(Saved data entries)
****
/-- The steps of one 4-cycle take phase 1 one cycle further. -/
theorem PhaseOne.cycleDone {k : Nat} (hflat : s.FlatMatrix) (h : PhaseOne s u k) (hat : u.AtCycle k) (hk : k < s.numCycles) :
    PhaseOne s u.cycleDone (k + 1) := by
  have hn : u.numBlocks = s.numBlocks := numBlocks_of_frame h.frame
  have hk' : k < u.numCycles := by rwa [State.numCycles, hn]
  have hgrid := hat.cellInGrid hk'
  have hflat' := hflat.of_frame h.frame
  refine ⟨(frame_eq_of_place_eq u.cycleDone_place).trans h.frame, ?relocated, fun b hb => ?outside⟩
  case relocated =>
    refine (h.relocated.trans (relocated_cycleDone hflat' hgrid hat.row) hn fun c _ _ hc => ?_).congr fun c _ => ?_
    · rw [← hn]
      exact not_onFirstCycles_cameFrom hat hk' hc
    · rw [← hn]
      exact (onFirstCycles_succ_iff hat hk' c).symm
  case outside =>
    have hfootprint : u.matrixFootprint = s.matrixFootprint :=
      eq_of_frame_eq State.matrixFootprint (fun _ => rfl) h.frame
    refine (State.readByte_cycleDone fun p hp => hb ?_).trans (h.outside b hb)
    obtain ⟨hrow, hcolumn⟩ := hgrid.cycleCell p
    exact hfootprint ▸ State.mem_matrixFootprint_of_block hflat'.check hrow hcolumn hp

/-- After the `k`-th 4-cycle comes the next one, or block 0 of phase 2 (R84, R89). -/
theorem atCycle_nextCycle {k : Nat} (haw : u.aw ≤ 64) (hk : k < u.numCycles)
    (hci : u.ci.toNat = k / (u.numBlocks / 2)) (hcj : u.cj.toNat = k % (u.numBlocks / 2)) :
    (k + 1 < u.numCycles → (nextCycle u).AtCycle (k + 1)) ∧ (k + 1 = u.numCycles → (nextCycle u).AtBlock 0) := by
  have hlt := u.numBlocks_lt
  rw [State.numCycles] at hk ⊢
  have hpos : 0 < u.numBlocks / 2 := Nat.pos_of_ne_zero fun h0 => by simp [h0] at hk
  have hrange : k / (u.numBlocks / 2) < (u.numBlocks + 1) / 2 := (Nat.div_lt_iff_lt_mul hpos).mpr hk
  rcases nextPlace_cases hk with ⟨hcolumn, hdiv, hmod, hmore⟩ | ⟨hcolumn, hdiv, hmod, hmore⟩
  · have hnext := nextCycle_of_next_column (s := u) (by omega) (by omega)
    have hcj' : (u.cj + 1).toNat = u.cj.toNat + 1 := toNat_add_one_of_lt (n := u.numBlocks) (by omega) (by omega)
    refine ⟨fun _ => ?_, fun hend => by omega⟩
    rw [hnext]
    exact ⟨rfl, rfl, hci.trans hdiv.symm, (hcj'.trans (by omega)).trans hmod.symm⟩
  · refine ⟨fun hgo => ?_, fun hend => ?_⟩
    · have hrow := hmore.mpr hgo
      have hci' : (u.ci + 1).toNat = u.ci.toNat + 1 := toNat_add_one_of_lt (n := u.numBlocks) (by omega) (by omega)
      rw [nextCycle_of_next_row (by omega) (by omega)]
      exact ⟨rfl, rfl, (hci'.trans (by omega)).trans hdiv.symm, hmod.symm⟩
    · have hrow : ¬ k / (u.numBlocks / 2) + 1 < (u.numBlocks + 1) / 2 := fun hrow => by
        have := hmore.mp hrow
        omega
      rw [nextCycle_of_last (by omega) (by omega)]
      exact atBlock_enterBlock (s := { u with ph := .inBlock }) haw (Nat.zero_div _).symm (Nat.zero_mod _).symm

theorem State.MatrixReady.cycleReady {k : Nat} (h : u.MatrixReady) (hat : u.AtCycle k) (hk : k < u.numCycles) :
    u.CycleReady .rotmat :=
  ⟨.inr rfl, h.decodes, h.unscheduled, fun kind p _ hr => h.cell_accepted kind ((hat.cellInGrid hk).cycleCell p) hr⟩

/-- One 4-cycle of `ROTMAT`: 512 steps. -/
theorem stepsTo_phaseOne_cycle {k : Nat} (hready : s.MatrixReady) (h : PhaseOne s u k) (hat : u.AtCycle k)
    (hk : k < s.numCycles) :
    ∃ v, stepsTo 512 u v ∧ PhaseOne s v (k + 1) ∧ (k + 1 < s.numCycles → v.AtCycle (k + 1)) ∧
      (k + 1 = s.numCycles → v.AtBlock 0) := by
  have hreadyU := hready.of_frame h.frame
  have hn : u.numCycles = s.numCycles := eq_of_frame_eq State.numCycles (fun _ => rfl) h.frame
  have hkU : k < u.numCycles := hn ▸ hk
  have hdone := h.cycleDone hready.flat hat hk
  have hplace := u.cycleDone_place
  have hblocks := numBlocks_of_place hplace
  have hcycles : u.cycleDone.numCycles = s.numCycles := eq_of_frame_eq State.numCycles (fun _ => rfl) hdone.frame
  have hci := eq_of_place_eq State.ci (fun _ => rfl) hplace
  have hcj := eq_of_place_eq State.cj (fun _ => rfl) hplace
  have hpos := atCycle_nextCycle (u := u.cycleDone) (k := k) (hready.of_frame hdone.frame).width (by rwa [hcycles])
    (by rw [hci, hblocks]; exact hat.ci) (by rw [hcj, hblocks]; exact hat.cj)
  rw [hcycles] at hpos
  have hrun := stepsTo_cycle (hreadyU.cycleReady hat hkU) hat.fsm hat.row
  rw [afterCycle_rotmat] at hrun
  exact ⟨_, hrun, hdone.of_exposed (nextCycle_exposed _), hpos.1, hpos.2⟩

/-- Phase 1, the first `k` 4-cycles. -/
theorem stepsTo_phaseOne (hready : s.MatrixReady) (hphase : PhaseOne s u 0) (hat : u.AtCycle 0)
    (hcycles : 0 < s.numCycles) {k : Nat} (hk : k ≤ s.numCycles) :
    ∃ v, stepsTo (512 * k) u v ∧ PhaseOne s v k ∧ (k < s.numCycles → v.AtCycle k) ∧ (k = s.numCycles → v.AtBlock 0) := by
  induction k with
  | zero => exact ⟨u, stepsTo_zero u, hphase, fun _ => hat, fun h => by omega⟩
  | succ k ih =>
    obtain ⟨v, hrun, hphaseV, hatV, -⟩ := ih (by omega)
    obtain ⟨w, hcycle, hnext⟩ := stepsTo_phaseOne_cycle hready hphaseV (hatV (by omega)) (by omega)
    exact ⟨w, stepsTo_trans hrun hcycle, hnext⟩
****
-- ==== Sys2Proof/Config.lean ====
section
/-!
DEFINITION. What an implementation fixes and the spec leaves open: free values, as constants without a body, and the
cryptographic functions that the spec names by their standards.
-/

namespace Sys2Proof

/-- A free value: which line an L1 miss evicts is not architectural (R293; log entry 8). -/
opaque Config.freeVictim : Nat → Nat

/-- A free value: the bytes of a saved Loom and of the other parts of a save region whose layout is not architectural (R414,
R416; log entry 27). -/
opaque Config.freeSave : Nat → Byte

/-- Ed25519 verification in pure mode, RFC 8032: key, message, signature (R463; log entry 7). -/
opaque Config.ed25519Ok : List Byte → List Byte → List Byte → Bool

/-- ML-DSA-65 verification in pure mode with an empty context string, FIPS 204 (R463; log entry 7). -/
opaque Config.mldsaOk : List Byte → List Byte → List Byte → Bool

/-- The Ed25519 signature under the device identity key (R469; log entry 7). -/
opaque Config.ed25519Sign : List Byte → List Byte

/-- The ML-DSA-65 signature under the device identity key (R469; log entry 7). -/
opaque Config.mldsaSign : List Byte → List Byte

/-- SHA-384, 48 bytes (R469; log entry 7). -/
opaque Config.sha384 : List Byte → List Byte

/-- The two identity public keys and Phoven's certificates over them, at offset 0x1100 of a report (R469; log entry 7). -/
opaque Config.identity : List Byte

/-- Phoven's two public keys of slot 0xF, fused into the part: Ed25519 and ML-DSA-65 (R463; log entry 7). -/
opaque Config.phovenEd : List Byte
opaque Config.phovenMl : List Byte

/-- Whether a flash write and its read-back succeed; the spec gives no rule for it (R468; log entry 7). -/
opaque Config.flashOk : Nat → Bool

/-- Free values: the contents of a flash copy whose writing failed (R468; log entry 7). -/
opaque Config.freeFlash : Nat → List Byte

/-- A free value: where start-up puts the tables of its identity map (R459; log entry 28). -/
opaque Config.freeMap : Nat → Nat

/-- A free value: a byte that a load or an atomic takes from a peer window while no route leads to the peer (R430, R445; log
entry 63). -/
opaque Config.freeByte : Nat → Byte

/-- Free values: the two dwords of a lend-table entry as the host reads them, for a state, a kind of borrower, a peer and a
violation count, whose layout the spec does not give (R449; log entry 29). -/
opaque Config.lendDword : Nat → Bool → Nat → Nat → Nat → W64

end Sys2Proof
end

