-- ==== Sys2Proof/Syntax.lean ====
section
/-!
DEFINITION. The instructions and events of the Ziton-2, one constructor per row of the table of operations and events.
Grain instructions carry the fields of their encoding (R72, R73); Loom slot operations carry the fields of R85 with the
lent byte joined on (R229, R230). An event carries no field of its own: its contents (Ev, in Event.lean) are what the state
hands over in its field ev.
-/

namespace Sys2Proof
****
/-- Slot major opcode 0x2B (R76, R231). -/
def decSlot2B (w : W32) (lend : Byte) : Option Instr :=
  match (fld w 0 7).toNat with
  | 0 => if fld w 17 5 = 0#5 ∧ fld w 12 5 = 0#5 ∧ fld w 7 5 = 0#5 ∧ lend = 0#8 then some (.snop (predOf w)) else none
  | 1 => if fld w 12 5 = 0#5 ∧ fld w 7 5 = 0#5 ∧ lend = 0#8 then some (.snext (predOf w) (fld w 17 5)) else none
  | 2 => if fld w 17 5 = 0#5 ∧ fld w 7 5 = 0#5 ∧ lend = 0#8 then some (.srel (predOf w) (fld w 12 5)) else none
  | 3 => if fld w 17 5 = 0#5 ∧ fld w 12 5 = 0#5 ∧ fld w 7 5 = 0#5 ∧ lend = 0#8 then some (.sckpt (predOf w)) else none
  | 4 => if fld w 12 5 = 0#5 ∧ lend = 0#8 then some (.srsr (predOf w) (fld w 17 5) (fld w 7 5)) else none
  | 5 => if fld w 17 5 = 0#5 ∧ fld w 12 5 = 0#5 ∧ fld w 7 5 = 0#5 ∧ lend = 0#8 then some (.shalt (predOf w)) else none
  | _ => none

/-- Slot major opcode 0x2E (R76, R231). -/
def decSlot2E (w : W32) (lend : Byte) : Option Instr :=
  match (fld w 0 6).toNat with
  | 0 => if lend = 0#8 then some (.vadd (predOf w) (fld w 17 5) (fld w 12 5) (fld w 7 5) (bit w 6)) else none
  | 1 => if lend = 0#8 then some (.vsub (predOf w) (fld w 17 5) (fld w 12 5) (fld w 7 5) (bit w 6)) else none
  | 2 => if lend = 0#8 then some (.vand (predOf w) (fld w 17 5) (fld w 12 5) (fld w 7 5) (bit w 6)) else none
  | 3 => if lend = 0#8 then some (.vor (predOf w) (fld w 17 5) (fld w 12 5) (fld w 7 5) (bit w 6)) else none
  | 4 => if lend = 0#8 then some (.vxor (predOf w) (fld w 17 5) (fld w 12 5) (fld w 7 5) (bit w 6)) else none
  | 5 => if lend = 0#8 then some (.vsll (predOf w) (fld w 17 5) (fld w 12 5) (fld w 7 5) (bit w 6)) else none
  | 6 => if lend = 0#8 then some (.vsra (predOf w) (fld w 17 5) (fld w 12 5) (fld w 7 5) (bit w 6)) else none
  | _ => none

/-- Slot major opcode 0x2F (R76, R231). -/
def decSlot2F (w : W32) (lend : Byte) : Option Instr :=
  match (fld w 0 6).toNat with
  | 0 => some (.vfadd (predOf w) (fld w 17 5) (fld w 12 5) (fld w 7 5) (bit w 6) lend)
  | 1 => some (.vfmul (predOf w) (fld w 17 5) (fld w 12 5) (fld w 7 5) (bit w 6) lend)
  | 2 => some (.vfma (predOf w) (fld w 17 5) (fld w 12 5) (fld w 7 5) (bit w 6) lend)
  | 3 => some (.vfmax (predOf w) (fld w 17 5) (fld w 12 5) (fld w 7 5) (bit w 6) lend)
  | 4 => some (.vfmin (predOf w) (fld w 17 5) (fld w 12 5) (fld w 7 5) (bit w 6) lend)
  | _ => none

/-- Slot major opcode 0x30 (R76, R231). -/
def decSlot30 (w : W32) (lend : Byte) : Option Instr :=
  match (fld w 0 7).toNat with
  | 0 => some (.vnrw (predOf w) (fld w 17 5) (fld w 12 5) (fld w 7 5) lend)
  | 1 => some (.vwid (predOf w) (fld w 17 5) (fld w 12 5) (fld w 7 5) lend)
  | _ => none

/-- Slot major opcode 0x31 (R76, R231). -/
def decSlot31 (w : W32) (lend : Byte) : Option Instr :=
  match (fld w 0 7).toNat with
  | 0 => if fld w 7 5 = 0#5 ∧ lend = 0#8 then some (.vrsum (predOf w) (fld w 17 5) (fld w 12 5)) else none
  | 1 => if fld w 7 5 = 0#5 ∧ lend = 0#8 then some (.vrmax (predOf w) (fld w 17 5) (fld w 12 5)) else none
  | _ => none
****
- **TASK GOAL**
Retype exactly, and only, the lines above from the one where "0x2B (R76, R231). -/" occurs up to and including the one where "then some (.vxor" occurs.

- **OUTPUT FOR THIS TASK**
/-- Slot major opcode 0x2B (R76, R231). -/
def decSlot2B (w : W32) (lend : Byte) : Option Instr :=
  match (fld w 0 7).toNat with
  | 0 => if fld w 17 5 = 0#5 ∧ fld w 12 5 = 0#5 ∧ fld w 7 5 = 0#5 ∧ lend = 0#8 then some (.snop (predOf w)) else none
  | 1 => if fld w 12 5 = 0#5 ∧ fld w 7 5 = 0#5 ∧ lend = 0#8 then some (.snext (predOf w) (fld w 17 5)) else none
  | 2 => if fld w 17 5 = 0#5 ∧ fld w 7 5 = 0#5 ∧ lend = 0#8 then some (.srel (predOf w) (fld w 12 5)) else none
  | 3 => if fld w 17 5 = 0#5 ∧ fld w 12 5 = 0#5 ∧ fld w 7 5 = 0#5 ∧ lend = 0#8 then some (.sckpt (predOf w)) else none
  | 4 => if fld w 12 5 = 0#5 ∧ lend = 0#8 then some (.srsr (predOf w) (fld w 17 5) (fld w 7 5)) else none
  | 5 => if fld w 17 5 = 0#5 ∧ fld w 12 5 = 0#5 ∧ fld w 7 5 = 0#5 ∧ lend = 0#8 then some (.shalt (predOf w)) else none
  | _ => none

/-- Slot major opcode 0x2E (R76, R231). -/
def decSlot2E (w : W32) (lend : Byte) : Option Instr :=
  match (fld w 0 6).toNat with
  | 0 => if lend = 0#8 then some (.vadd (predOf w) (fld w 17 5) (fld w 12 5) (fld w 7 5) (bit w 6)) else none
  | 1 => if lend = 0#8 then some (.vsub (predOf w) (fld w 17 5) (fld w 12 5) (fld w 7 5) (bit w 6)) else none
  | 2 => if lend = 0#8 then some (.vand (predOf w) (fld w 17 5) (fld w 12 5) (fld w 7 5) (bit w 6)) else none
  | 3 => if lend = 0#8 then some (.vor (predOf w) (fld w 17 5) (fld w 12 5) (fld w 7 5) (bit w 6)) else none
  | 4 => if lend = 0#8 then some (.vxor (predOf w) (fld w 17 5) (fld w 12 5) (fld w 7 5) (bit w 6)) else none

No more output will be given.